Clinically speaking, the ischium is most often known to be involved in the development of hip osteoarthritis, a common ailment characterized by erosion of necessary cartilage as well as wear and tear of the hip joint. In addition, fracture of the hip or pelvis is not uncommon and can be severely debilitating.

Anatomy

Structure & Location

The ischium is a major part of the hip. Alongside the ilium above it and the pubic bone in front of it, this bone helps form the pelvis. Importantly, the upper portion, or ramus, of this curved bone joins with a portion of the pubic bone to make up approximately two-fifths of the acetabulum: the cup-shaped, ball and socket joint that connects the femur (upper leg bone) and hip.

In human anatomy, this bone is divided into four major parts:

  • Femoral Surface: Facing downwards and forwards, this surface is bounded by the obturator foramen, one of the two large openings at both sides of the hip bone. It forms the outside limit of the ischial tuberosity, also known as the “sit bone,” a large swelling towards the back from the upper portion of the ischium.
  • Dorsal Surface: This surface of the bone runs alongside the iliac gluteal surface—the external wing of the ilium (a major part of the hip joint)—and forms the upper portion of the ischial tuberosity. Its rear (dorsal) border forms the greater and lesser sciatic notches, which are ridges separated by the spine (a protrusion) of the ischium.
  • Pelvic Surface: Facing the cavity of the pelvis, this flat, smooth surface lies just above ischiorectal fossa (the opening to the side of the anal canal, which is the lowest portion of the digestive system).
  • Ramus of the Ischium: This is the curved upper portion of the bone that completes the obturator foramen. It has a front-facing (anterior) and rear-facing (posterior) portion, the latter of which is further divided into perineal and pelvic areas.
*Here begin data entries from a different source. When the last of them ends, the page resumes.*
/-- ERR_VEC (R694, 64 bits). -/
abbrev ERR_VEC (i : Nat) : Nat := 0x010C8000 + 0x8 * i
abbrev ERR_VEC_MASK (i : Nat) : Fld := ⟨ERR_VEC i, 63, 63, 0⟩
abbrev ERR_VEC_PENDING (i : Nat) : Fld := ⟨ERR_VEC i, 62, 62, 0⟩
abbrev ERR_VEC_ADDR (i : Nat) : Fld := ⟨ERR_VEC i, 51, 2, 0⟩

/-- MON_CTRL (R695, 32 bits). -/
abbrev MON_CTRL : Nat := 0x010B0000
abbrev MON_CTRL_REPORT_PERIOD : Fld := ⟨MON_CTRL, 31, 16, 0xa⟩
abbrev MON_CTRL_FREEZE : Fld := ⟨MON_CTRL, 0, 0, 0⟩

/-- MON_STATUS (R695, 32 bits). -/
abbrev MON_STATUS : Nat := 0x010B0004
abbrev MON_STATUS_TRACE_FULL : Fld := ⟨MON_STATUS, 4, 4, 0⟩
abbrev MON_STATUS_TRACE_BROKEN : Fld := ⟨MON_STATUS, 3, 3, 0⟩
abbrev MON_STATUS_CAP_BROKEN : Fld := ⟨MON_STATUS, 2, 2, 0⟩
abbrev MON_STATUS_CTX_LOSSY : Fld := ⟨MON_STATUS, 1, 1, 0⟩
abbrev MON_STATUS_REFUSED : Fld := ⟨MON_STATUS, 0, 0, 0⟩

/-- MON_DROPS (R695, 64 bits). -/
abbrev MON_DROPS : Nat := 0x010B0008
abbrev MON_DROPS_CAP_DROP : Fld := ⟨MON_DROPS, 63, 32, 0⟩
abbrev MON_DROPS_TRACE_DROP : Fld := ⟨MON_DROPS, 31, 0, 0⟩

/-- MON_DEMAND (R695, 32 bits). -/
abbrev MON_DEMAND (i : Nat) : Nat := 0x010B0040 + 0x4 * i
abbrev MON_DEMAND_COUNT (i : Nat) : Fld := ⟨MON_DEMAND i, 31, 0, 0⟩

/-- MON_CAP_BASE (R695, 64 bits). -/
abbrev MON_CAP_BASE : Nat := 0x010B0080
abbrev MON_CAP_BASE_BASE : Fld := ⟨MON_CAP_BASE, 51, 12, 0⟩
abbrev MON_CAP_BASE_SIZE_LOG2 : Fld := ⟨MON_CAP_BASE, 4, 0, 0⟩

/-- MON_CAP_HEAD (R695, 32 bits). -/
abbrev MON_CAP_HEAD : Nat := 0x010B0088
abbrev MON_CAP_HEAD_INDEX : Fld := ⟨MON_CAP_HEAD, 31, 0, 0⟩

/-- MON_CAP_TAIL (R695, 32 bits). -/
abbrev MON_CAP_TAIL : Nat := 0x010B008C
abbrev MON_CAP_TAIL_INDEX : Fld := ⟨MON_CAP_TAIL, 31, 0, 0⟩

/-- MON_TRACE_CTRL (R695, 32 bits). -/
abbrev MON_TRACE_CTRL : Nat := 0x010B00A0
abbrev MON_TRACE_CTRL_EN : Fld := ⟨MON_TRACE_CTRL, 31, 31, 0⟩
abbrev MON_TRACE_CTRL_MODE : Fld := ⟨MON_TRACE_CTRL, 30, 30, 0⟩
abbrev MON_TRACE_CTRL_CID_EN : Fld := ⟨MON_TRACE_CTRL, 29, 29, 0⟩
abbrev MON_TRACE_CTRL_CID : Fld := ⟨MON_TRACE_CTRL, 25, 16, 0⟩
abbrev MON_TRACE_CTRL_KINDS : Fld := ⟨MON_TRACE_CTRL, 10, 1, 0⟩

/-- MON_TRACE_BASE (R695, 64 bits). -/
abbrev MON_TRACE_BASE : Nat := 0x010B00A8
abbrev MON_TRACE_BASE_BASE : Fld := ⟨MON_TRACE_BASE, 51, 12, 0⟩
abbrev MON_TRACE_BASE_SIZE_LOG2 : Fld := ⟨MON_TRACE_BASE, 4, 0, 0⟩

/-- MON_TRACE_HEAD (R695, 32 bits). -/
abbrev MON_TRACE_HEAD : Nat := 0x010B00B0
abbrev MON_TRACE_HEAD_INDEX : Fld := ⟨MON_TRACE_HEAD, 31, 0, 0⟩

/-- MON_TRACE_TAIL (R695, 32 bits). -/
abbrev MON_TRACE_TAIL : Nat := 0x010B00B4
abbrev MON_TRACE_TAIL_INDEX : Fld := ⟨MON_TRACE_TAIL, 31, 0, 0⟩

/-- MON_SLOT_CFG (R695, 64 bits). -/
abbrev MON_SLOT_CFG (i : Nat) : Nat := 0x010B1000 + 0x8 * i
abbrev MON_SLOT_CFG_EN (i : Nat) : Fld := ⟨MON_SLOT_CFG i, 63, 63, 0⟩
abbrev MON_SLOT_CFG_KIND (i : Nat) : Fld := ⟨MON_SLOT_CFG i, 62, 60, 0⟩
abbrev MON_SLOT_CFG_SHIFT (i : Nat) : Fld := ⟨MON_SLOT_CFG i, 52, 48, 0⟩
abbrev MON_SLOT_CFG_WINDOW_MS (i : Nat) : Fld := ⟨MON_SLOT_CFG i, 47, 32, 0⟩
abbrev MON_SLOT_CFG_SUBJECT (i : Nat) : Fld := ⟨MON_SLOT_CFG i, 15, 0, 0⟩
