-- ==== Sys2Proof/Machine/Tab.lean ====
section
/-! DEFINITION. Finite tables: a list of (number, value) pairs read with a default.  They hold the
indexed state of the block (queues, contexts, tiles, vector lanes, register fields): one entry per
number that something has written, every other number at its default. -/

namespace Sys2Proof.Machine

/-- A table from numbers to values. -/
abbrev Tab (α : Type) := List (Nat × α)

/-- The value of entry `k`, or `d` where nothing has been written. -/
def Tab.get {α : Type} (d : α) : Tab α → Nat → α
  | [], _ => d
  | (k', v) :: r, k => if k' = k then v else Tab.get d r k

/-- The table with entry `k` set to `v`. -/
def Tab.set {α : Type} : Tab α → Nat → α → Tab α
  | [], k, v => [(k, v)]
  | (k', v') :: r, k, v => if k' = k then (k, v) :: r else (k', v') :: Tab.set r k v

/-- The table without the entries whose number satisfies `p`; they read as the default again. -/
def Tab.drop {α : Type} (p : Nat → Bool) : Tab α → Tab α
  | [] => []
  | (k', v) :: r => if p k' then Tab.drop p r else (k', v) :: Tab.drop p r

/-- Entry `k` changed by `f`. -/
def Tab.upd {α : Type} (d : α) (m : Tab α) (k : Nat) (f : α → α) : Tab α :=
  m.set k (f (Tab.get d m k))

/-- The numbers below `n` whose entry satisfies `p`, in ascending order. -/
def Tab.where_ {α : Type} (d : α) (m : Tab α) (n : Nat) (p : α → Bool) : List Nat :=
  (List.range n).filter fun k => p (Tab.get d m k)

end Sys2Proof.Machine
end

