/-- The flight sequencer in PD0 (R59): whether a flight runs, the domains still to open, and what the
Keeper has done for it.  The register fields KIND, PHASE, DOMAIN, STEP, ATTEMPT, STOPPED and REF_RC
live in `regs`. -/
structure FlightSeq where
  running : Bool
  /-- the next RESET_N rise starts a cold flight: nothing but power-on has happened (R90), or VDD_SOC
  was lost and the Keeper derives its keys afresh (R741) -/
  coldNext : Bool
  deriveNext : Bool
  todo : List Nat
  /-- GTC at which the last cluster ramp started (R65) -/
  lastClRamp : Option Nat
  /-- domain that the flight started last -/
  lastDom : Option Nat
  /-- waiting for T_hot to fall before its first step (R752) -/
  heatWait : Bool
  /-- GTC at which the fuse shadow began to load (R96), and at which the Keeper began to wait for a bundle (R74) -/
  fuseAt : Nat
  waitAt : Nat
  katDone : Bool
  otpDone : Bool
  bundleFetched : Bool
  kfwLoaded : Bool
  dspmLoaded : Bool
  watchFailed : Bool
  /-- image bundle held in PD0: address, CID, total length (R79) -/
  bundle : Option (Nat × Nat × Nat)
  /-- image entries of the bundle fetched: type, SVN, offset, length (R630), and its COMMIT_SVN flag -/
  images : List (Nat × Nat × Nat × Nat)
  commitSvn : Bool
  /-- SVNs of the loaded KFW (1) and DSPM (2) -/
  svn : Tab Nat
  /-- at a resume flight: key store unwrapped, DSPM checked, state restored (R88) -/
  unwrapped : Bool
  dspmChecked : Bool
  restored : Bool
  /-- step reached in the entry into watch standby (R84), 0 when no entry runs, and the GTC of the request -/
  entryStep : Nat
  entryAt : Nat
  /-- a wake arrived from step 5 of the entry on; the resume flight follows at once (R85) -/
  wakeDue : Bool
  deriving DecidableEq, Repr

def FlightSeq.reset : FlightSeq :=
  ⟨false, true, true, [], none, none, false, 0, 0, false, false, false, false, false, false, none, [], false, [],
   false, false, false, 0, 0, false⟩

/-! ## Reports, the fault log and events (chapters 01 and 17) -/

/-- A trace record (R687). -/
structure TraceRec where
  stamp : Nat
  kind : Nat
  unit : Nat
  cid : Option Nat
  data : Nat
  deriving DecidableEq, Repr

/-- The fault concentrator (R43, R44), the always-on entry of PD0 (R128) and what is on its way. -/
structure Conc where
  /-- reports sent and not yet arrived or held at their senders (R44), oldest first -/
  sent : List Report
  /-- the 64 places, oldest first -/
  fifo : List Report
  /-- always-on entry: the flight sequencer's reserve and the other part, 8 places each -/
  aonSeq : List FaultRec
  aonOther : List FaultRec
  /-- number of the next fault record -/
  nextId : Nat
  /-- log sequence of each record entered, by its number -/
  seqOf : Tab (Option Nat)
  /-- count of records entered and not yet consumed (R677) -/
  unread : Nat
  /-- the 512 log entries, 32 bytes each (R675): entry i at +32i -/
  log : Cells
  /-- reports held back at their senders (R44), in the order in which they enter -/
  held : List Report
  /-- wake, demand, phase and sample reports passed on and not yet taken by their receivers (R42) -/
  inbox : List Report
  /-- the last tick at which reports entered, and the senders' keys of those that did, in order (R43) -/
  enteredAt : Nat
  enteredKeys : List Nat
  /-- trace records waiting for the ring (R688), oldest first -/
  trace : List TraceRec
  /-- a write to the capture or trace ring failed and its base has not been written since (R684, R688) -/
  capStop : Bool
  traceStop : Bool
  deriving DecidableEq, Repr

def Conc.reset : Conc := ⟨[], [], [], [], 1, [], 0, [], [], [], 0, [], [], false, false⟩

/-- What the monitors hold beside their registers (R42, R683): the partial that a unit gathers for each slot and the
GTC at which it last sent one; the same for each context's counts; the last counter snapshot of each router and link
port; the last activity count of each cluster; the window that each slot last captured (R684); and the bytes that each
initiator has moved in the present 1,000 t (R681), by `4 stop + unit`. -/
structure Mon where
  part : Tab Partial
  partAt : Tab Nat
  ctx : Tab CtxPart
  ctxAt : Tab Nat
  probes : Tab (List Nat)
  rtt : Tab Nat
  activity : Tab Nat
  window : Tab Nat
  moved : Tab Nat
  deriving DecidableEq, Repr

def Mon.reset : Mon := ⟨[], [], [], [], [], [], [], [], []⟩

/-- A write to a DOORBELL or CANCEL register (R200): for a cancel, with the 512-byte blocks that a transfer under way still
moves before it stops. -/
structure DbWrite where
  cancel : Bool
  qid : Nat
  value : Nat
  blocks : Nat
  deriving DecidableEq, Repr

/-- The host interface of the host port (R679): event packets on their way and the 32-bit writes
made to the host, oldest first. -/
structure HostOut where
  events : List Nat
  writes : List (Nat × Nat)
  /-- MGMT in-band interrupts raised (R588): the rail of each -/
  ibi : List Nat
  /-- doorbell and cancel writes accepted and not yet taken by the queue engine, at most 64, oldest first, and writes whose
  acceptance the host port withholds (R204) -/
  places : List DbWrite
  withheld : List DbWrite
  deriving DecidableEq, Repr

def HostOut.reset : HostOut := ⟨[], [], [], [], []⟩
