/-- A sender stalls (R44): it holds one report that found no place, and has to send a second that cannot wait. -/
def State.stalled (s : State) (key : Nat) : Bool :=
  (s.conc.held.any fun r => reportKey r == key) && s.conc.sent.any fun r => reportKey r == key && !r.isSample

/-- A report is sent to the concentrator (R42). -/
def State.send (s : State) (r : Report) : State :=
  { s with conc := { s.conc with sent := s.conc.sent ++ [r] } }

/-- A fault record of a unit that runs while PD1 is closed goes to the always-on entry (R128): the
flight sequencer's reserve or the other part, 8 places each; one that finds its part full is
discarded and sets HOLD_OVF. -/
def State.hold (s : State) (r : FaultRec) : State :=
  if r.unit = uSEQ then
    if s.conc.aonSeq.length < 8 then
      { s with conc := { s.conc with aonSeq := s.conc.aonSeq ++ [r] } }
    else s.put Reg.WAT_STATUS_HOLD_OVF 1
  else if s.conc.aonOther.length < 8 then
    ({ s with conc := { s.conc with aonOther := s.conc.aonOther ++ [r] } }).put
      Reg.WAT_STATUS_HELD (s.conc.aonOther.length + 1)
  else s.put Reg.WAT_STATUS_HOLD_OVF 1

/-- Codes for whose records no rule states a detail (R137): it is left open (log entry 49). -/
def detailOpen (code : Nat) : Bool :=
  [0x60, 0x61, 0x62, 0x64, 0x65, 0x66, 0x67, 0x68, 0x69, 0x6B, 0x6D].contains code

/-- A unit raises a fault record (R671): it takes the next record number and the stamp of the unit's
GTC copy, and goes to the concentrator, or to the always-on entry while PD1 is closed. -/
def State.faultC (s : State) (code unit src detail : Nat) (cid qid cause : Option Nat) : State :=
  let detail := if detailOpen code then s.freeVal 64 else detail
  let s := if detailOpen code then s.tookFree else s
  let r : FaultRec := ⟨s.conc.nextId, code, unit, src, detail % 2 ^ 64, s.time (stampCopy unit src),
    cid, qid, cause⟩
  let s := { s with conc := { s.conc with nextId := s.conc.nextId + 1 } }
  if s.domLive 1 then s.send (.fault r) else s.hold r

/-- A fault record without context. -/
def State.fault (s : State) (code unit src detail : Nat) : State :=
  s.faultC code unit src detail none none none

/-- Detail of an ECC record (R674): LOCATION, MEMORY and RECOVERED; the syndrome is the implementation's and never 0 (log
entry 3). -/
def State.eccDetail (s : State) (loc mem : Nat) (recovered : Bool) : Nat :=
  (Config.syndrome s.freeCtr % 255 + 1) * 2 ^ 56 + loc % 2 ^ 48 * 2 ^ 8 + mem * 16 + b2n recovered

/-- The record of an ECC error (R674): `code` 0x81 for a corrected one, 0x80 for an uncorrectable one. -/
def State.eccFault (s : State) (code unit src mem loc : Nat) (recovered : Bool) (cid : Option Nat) : State :=
  (s.faultC code unit src (s.eccDetail loc mem recovered) cid none none).tookFree

/-- A corrected error in tile `t`'s store counts and is recorded (R288, R674): `a` is an address of its line. -/
def State.tileCorrected (s : State) (t a : Nat) : State :=
  (s.sat (Reg.CLS_TILE_COUNTS_ECC_CORR t) 1).eccFault 0x81 (uCLS (t / 4)) (srcTile t) 1 (a / 64 * 64) false none

/-- The number that the next fault record takes. -/
def State.recId (s : State) : Nat := s.conc.nextId

/-! ## Samples for the monitors (R681-R683, R686) -/

/-- A partial without samples. -/
def partFresh (slot : Nat) : Partial := ⟨slot, 0, 0, 0, List.replicate 16 0, 63, false⟩

/-- The bin of a value (R682). -/
def binOf (v shift : Nat) : Nat :=
  let w := v / 2 ^ shift
  if w = 0 then 0 else if 0x4000 ≤ w then 15 else w.log2 + 1

/-- A sample joins a partial (R682): `code` is the replica code that comes with it, 63 for none. -/
def partAdd (p : Partial) (shift raw code : Nat) : Partial :=
  let v := min raw (2 ^ 32 - 1)
  { p with
    min := if p.count = 0 then v else min v p.min, max := max v p.max, count := p.count + 1,
    bins := p.bins.modify (binOf v shift) (· + 1), minCode := min code p.minCode,
    isOver := p.isOver || decide (2 ^ 32 ≤ raw) }

/-- The monitor slot whose EN a register key names. -/
def slotOfKey (key : Nat) : Option Nat :=
  let o := key / 64
  if key % 64 = 63 ∧ 0x010B1000 ≤ o ∧ o < 0x010B1800 ∧ o % 8 = 0 then some ((o - 0x010B1000) / 8) else none

/-- The enabled slots of a kind whose subject satisfies `p` (R681). -/
def State.slotsOf (s : State) (kind : Nat) (p : Nat → Bool) : List Nat :=
  (s.regs.filterMap fun e => if e.2 = 1 then slotOfKey e.1 else none).filter fun k =>
    s.on (Reg.MON_SLOT_CFG_EN k) && s.get (Reg.MON_SLOT_CFG_KIND k) == kind && p (s.get (Reg.MON_SLOT_CFG_SUBJECT k))

/-- The partial that a slot's unit has gathered. -/
def State.partOf (s : State) (k : Nat) : Partial := Tab.get (partFresh k) s.mon.part k

/-- A partial leaves its unit as a sample report, and the next starts (R683). -/
def State.sendPart (s : State) (k : Nat) : State :=
  ({ s with mon := { s.mon with part := s.mon.part.set k (partFresh k), partAt := s.mon.partAt.set k s.gtc } }).send
    (.samplePart (s.partOf k))

/-- A sample reaches the partial of slot `k`; a local bin that fills sends it (R683). -/
def State.sampleSlot (s : State) (raw code k : Nat) : State :=
  let p := partAdd (s.partOf k) (s.get (Reg.MON_SLOT_CFG_SHIFT k)) raw code
  let s := { s with mon := { s.mon with part := s.mon.part.set k p } }
  if p.bins.any fun n => decide (0xFFFF ≤ n) then s.sendPart k else s

/-- A sample of a kind reaches every enabled slot whose subject it belongs to (R681). -/
def State.sample (s : State) (kind raw code : Nat) (p : Nat → Bool) : State :=
  (s.slotsOf kind p).foldl (fun s k => s.sampleSlot raw code k) s

/-- Increments of a context that no partial has carried yet. -/
def ctxFresh (cid : Nat) : CtxPart := ⟨cid, 0, 0, 0, 0, 0, 0⟩

def State.ctxPart (s : State) (cid : Nat) : CtxPart := Tab.get (ctxFresh cid) s.mon.ctx cid

/-- The units count for a context (R686). -/
def State.countFor (s : State) (cid : Nat) (f : CtxPart → CtxPart) : State :=
  { s with mon := { s.mon with ctx := s.mon.ctx.set cid (f (s.ctxPart cid)) } }

/-! ## Domain gates (R39) -/

def State.gateOf (s : State) (d : Nat) : Gate := Tab.get Gate.reset s.gates d
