/-- A waiter entered in the table, then evaluated at its fence read (R180). -/
def State.enterWaiter (s : State) (i : Nat) (w : Waiter) : State :=
  let s := s.setWaiter i (some w)
  match s.reach w.cid w.fence .read with
  | .ok pa => s.evalWaiter i (s.physLe pa 8)
  | .err e => s.readWaiter i e

/-- The lowest free host entry of the wait table (R179). -/
def State.freeHostWait (s : State) : Option Nat :=
  ((List.range 32768).map (· + 32768)).find? fun i => (s.waiter i).isNone

/-- WAIT_HOST (R179, R187, R760). -/
def execWaitHost (cid vector : BitVec 16) (s : State) : Out := objCommand s fun s =>
  let c := cid.toNat % 1024
  let v := vector.toNat % 4096
  let fence := s.get (Reg.OBJ_CMD_ARG_ARG 0)
  if (s.ctx c).st ≠ .opened then s.result rBadState 0
  else if fence % 16 ≠ 0 then s.result rBadAddr 0
  else if !((s.ctx c).hasVec v) then s.result rBadVector 0
  else match s.freeHostWait with
    | none => s.result rFull 0
    | some i =>
      (s.enterWaiter i ⟨c, c, fence, s.get (Reg.OBJ_CMD_ARG_ARG 1) % 2 ^ 62, v, false⟩).result rDone i

/-- WAIT_POKE (R180): one read of the fence, at which every waiter that names it is evaluated. -/
def execWaitPoke (cid : BitVec 16) (s : State) : Out := objCommand s fun s =>
  let c := cid.toNat % 1024
  let fence := s.get (Reg.OBJ_CMD_ARG_ARG 0)
  if fence % 16 ≠ 0 then s.result rBadAddr 0
  else
    let l := s.waitersWhere fun w => w.cid == c && w.fence == fence && !w.barrier
    if l.isEmpty then s.result rDone 0
    else match s.reach c fence .read with
      | .ok pa => (s.evalFence c fence (s.physLe pa 8)).result rDone 0
      | .err e =>
        if e.code = 4 ∨ e.code = 6 ∨ e.code = 9 then (s.loseX uDSP dspStop c none e).result rDone 0
        else
          let id := s.recId
          (l.foldl (fun s i => s.breakWaiter i e.code (some id) 0)
            (s.recordX uDSP dspStop c none e)).result rDone 0

/-- WAIT_CANCEL (R180). -/
def execWaitCancel (index : BitVec 16) (s : State) : Out := objCommand s fun s =>
  let i := index.toNat
  if i < 32768 then s.result rBadState 0 else (s.setWaiter i none).result rDone 0

/-- OBJ_DRAIN_LIMIT has passed since the drain took effect (R184 step 5, R192): the tasks still running are aborted and
their fences cancelled. -/
def execDrainLimitExpire (cid : BitVec 16) (s : State) : Out := whenLive 3 s fun s =>
  let c := cid.toNat % 1024
  .next <|
    if ((s.ctx c).st = .drainClose ∨ (s.ctx c).st = .drainReset) ∧
        (s.ctx c).drainAt + atLeast1 (s.get Reg.OBJ_DRAIN_LIMIT_TICKS) ≤ s.time copyDsp then s.abortCtx c .cancelled else s

/-- Every TLB and walk-cache entry of a CID is dropped (R425 step 1, R184 step 7). -/
def State.invalCid (s : State) (cid : Nat) : State :=
  { s with xlt := { s.xlt with
      tlb1 := s.xlt.tlb1.map fun e => (e.1, e.2.filter (·.cid != cid)),
      tlb2 := s.xlt.tlb2.filter (·.cid != cid),
      cache := s.xlt.cache.filter (·.cid != cid) } }

/-- The MON counters of a context at zero (R184 step 8, R686). -/
def State.zeroCtxMon (s : State) (cid : Nat) : State :=
  (List.range 4).foldl (fun s j =>
    (s.put (Reg.MON_CTX_EVENTS cid j) 0).put (Reg.MON_CTX_TOTAL cid j) 0) s

/-- Nothing of the context is left to drain (R184 steps 4 to 6). -/
def State.drained (s : State) (cid : Nat) : Bool :=
  (s.heldQueuesOf cid).all (fun q => (s.queue q).pkts.all (·.cid != cid)) &&
    (s.queuesOf cid).all (fun q => (s.queue q).head == (s.queue q).tail)

/-- The drain ends (R184 steps 7 and 8): a close leaves every queue DISABLED and the context CLOSED, a reset
leaves HALTED and WAITING queues ACTIVE, the context OPEN and its MON counters zero; CLOSE_VEC is
written. -/
def execDrainEnd (cid : BitVec 16) (s : State) : Out := whenLive 3 s fun s =>
  let c := cid.toNat % 1024
  .next <|
    if !(s.drained c) then s
    else
      let s := s.settleLoss c
      match (s.ctx c).st with
      | .drainClose =>
        let s := (s.queuesOf c).foldl (fun s q => s.disableQueue q) (s.invalCid c)
        (s.setCtx c { s.ctx c with st := .closed }).event (s.ctx c).closeVec
      | .drainReset =>
        let s := (s.queuesOf c).foldl (fun s q => s.updQueue q fun x => { x with st := .active }) (s.invalCid c)
        ((s.setCtx c { s.ctx c with st := .opened }).zeroCtxMon c).event (s.ctx c).closeVec
      | .free => s
      | .opened => s
      | .lost => s
      | .closed => s

end Sys2Proof.Machine
end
The lower portion of this ramus joins with the pubic bone to bound the pubic arch, the lowest portion of the hip bone.

Notably, the spine of ischium—a protrusion coming from the posterior side of the body—is attached to two important structures: the sacrospinous and sacrotuberous ligaments. The former connects the ischial spine to the sacrum, the triangular terminal extension of the spine (tailbone). The latter connects the sacrum to spine of the ilium (a protruding part of the uppermost hip bone).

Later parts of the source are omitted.